= Beginning of Section =

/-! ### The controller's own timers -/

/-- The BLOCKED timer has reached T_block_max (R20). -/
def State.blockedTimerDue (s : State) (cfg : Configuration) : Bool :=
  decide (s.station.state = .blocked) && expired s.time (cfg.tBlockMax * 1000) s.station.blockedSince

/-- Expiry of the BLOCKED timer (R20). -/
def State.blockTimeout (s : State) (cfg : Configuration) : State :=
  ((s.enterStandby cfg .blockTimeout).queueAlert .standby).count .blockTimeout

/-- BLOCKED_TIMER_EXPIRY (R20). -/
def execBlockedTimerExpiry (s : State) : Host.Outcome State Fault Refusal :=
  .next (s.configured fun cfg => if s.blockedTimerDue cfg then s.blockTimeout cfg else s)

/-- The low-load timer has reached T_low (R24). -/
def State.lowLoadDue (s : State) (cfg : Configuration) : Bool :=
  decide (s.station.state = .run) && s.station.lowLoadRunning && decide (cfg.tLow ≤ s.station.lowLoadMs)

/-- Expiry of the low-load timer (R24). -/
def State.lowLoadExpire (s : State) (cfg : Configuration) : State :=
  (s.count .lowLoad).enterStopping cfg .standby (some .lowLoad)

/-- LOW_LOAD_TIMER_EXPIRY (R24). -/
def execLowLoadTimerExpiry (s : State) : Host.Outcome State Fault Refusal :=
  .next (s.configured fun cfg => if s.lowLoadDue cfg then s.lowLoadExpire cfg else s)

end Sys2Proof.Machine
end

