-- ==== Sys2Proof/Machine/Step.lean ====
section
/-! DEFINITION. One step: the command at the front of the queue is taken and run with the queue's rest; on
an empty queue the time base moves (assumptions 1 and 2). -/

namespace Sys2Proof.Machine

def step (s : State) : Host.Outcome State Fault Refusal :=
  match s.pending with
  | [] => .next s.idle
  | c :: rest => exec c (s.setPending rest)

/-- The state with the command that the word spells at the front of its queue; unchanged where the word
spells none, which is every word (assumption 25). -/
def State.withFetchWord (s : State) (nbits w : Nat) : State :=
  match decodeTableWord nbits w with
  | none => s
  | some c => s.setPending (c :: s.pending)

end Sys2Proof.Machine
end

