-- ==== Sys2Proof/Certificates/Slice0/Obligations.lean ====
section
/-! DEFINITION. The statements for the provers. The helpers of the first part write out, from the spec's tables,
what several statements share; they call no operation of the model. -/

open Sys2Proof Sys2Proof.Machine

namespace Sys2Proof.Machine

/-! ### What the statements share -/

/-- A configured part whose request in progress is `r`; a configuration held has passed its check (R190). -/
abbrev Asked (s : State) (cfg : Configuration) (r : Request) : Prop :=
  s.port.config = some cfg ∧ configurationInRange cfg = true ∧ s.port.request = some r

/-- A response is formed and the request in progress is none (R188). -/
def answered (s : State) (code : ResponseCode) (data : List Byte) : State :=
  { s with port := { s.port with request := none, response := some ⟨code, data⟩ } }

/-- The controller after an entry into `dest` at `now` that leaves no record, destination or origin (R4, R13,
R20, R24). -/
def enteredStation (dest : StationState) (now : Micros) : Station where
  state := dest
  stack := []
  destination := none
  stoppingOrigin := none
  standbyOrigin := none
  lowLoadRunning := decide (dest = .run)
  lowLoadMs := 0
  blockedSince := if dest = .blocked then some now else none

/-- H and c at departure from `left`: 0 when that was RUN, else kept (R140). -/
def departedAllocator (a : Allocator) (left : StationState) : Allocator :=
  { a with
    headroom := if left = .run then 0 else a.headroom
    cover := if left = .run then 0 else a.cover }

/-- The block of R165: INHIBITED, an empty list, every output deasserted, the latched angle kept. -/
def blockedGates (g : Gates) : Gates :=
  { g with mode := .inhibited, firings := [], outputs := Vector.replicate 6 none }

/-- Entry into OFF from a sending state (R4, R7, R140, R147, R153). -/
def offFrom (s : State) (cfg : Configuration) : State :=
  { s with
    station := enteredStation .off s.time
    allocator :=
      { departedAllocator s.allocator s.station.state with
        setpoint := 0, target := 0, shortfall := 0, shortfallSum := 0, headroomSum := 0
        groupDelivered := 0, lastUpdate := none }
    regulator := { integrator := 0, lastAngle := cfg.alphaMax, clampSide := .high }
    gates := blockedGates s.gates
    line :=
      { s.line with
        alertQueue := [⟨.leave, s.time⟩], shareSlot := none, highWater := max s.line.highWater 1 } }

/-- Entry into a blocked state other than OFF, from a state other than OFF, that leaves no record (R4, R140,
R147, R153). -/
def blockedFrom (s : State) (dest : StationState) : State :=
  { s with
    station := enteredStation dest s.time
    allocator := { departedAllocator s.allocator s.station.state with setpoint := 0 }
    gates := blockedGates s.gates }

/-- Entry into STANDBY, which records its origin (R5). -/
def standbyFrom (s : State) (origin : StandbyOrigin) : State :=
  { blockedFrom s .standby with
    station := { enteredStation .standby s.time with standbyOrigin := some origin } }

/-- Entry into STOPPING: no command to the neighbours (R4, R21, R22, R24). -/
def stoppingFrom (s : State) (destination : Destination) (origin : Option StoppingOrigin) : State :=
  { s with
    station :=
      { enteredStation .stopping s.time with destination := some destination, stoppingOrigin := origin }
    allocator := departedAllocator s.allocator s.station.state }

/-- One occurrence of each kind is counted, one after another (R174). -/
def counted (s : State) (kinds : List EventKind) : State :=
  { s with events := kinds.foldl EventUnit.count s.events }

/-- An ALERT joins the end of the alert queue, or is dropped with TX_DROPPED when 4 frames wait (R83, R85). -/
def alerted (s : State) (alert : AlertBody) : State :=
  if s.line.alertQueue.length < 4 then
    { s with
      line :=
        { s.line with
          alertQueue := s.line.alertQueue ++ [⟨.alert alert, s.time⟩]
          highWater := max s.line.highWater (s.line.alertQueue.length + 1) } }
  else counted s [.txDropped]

= End of Section =

Your answer should consist only of the lines above between the line holding "(c :: s.pending)" and the line holding "DEFINITION. The statements", inclusive, each transcribed exactly.

  | some c => s.setPending (c :: s.pending)

end Sys2Proof.Machine
end

-- ==== Sys2Proof/Certificates/Slice0/Obligations.lean ====
section
/-! DEFINITION. The statements for the provers. The helpers of the first part write out, from the spec's tables,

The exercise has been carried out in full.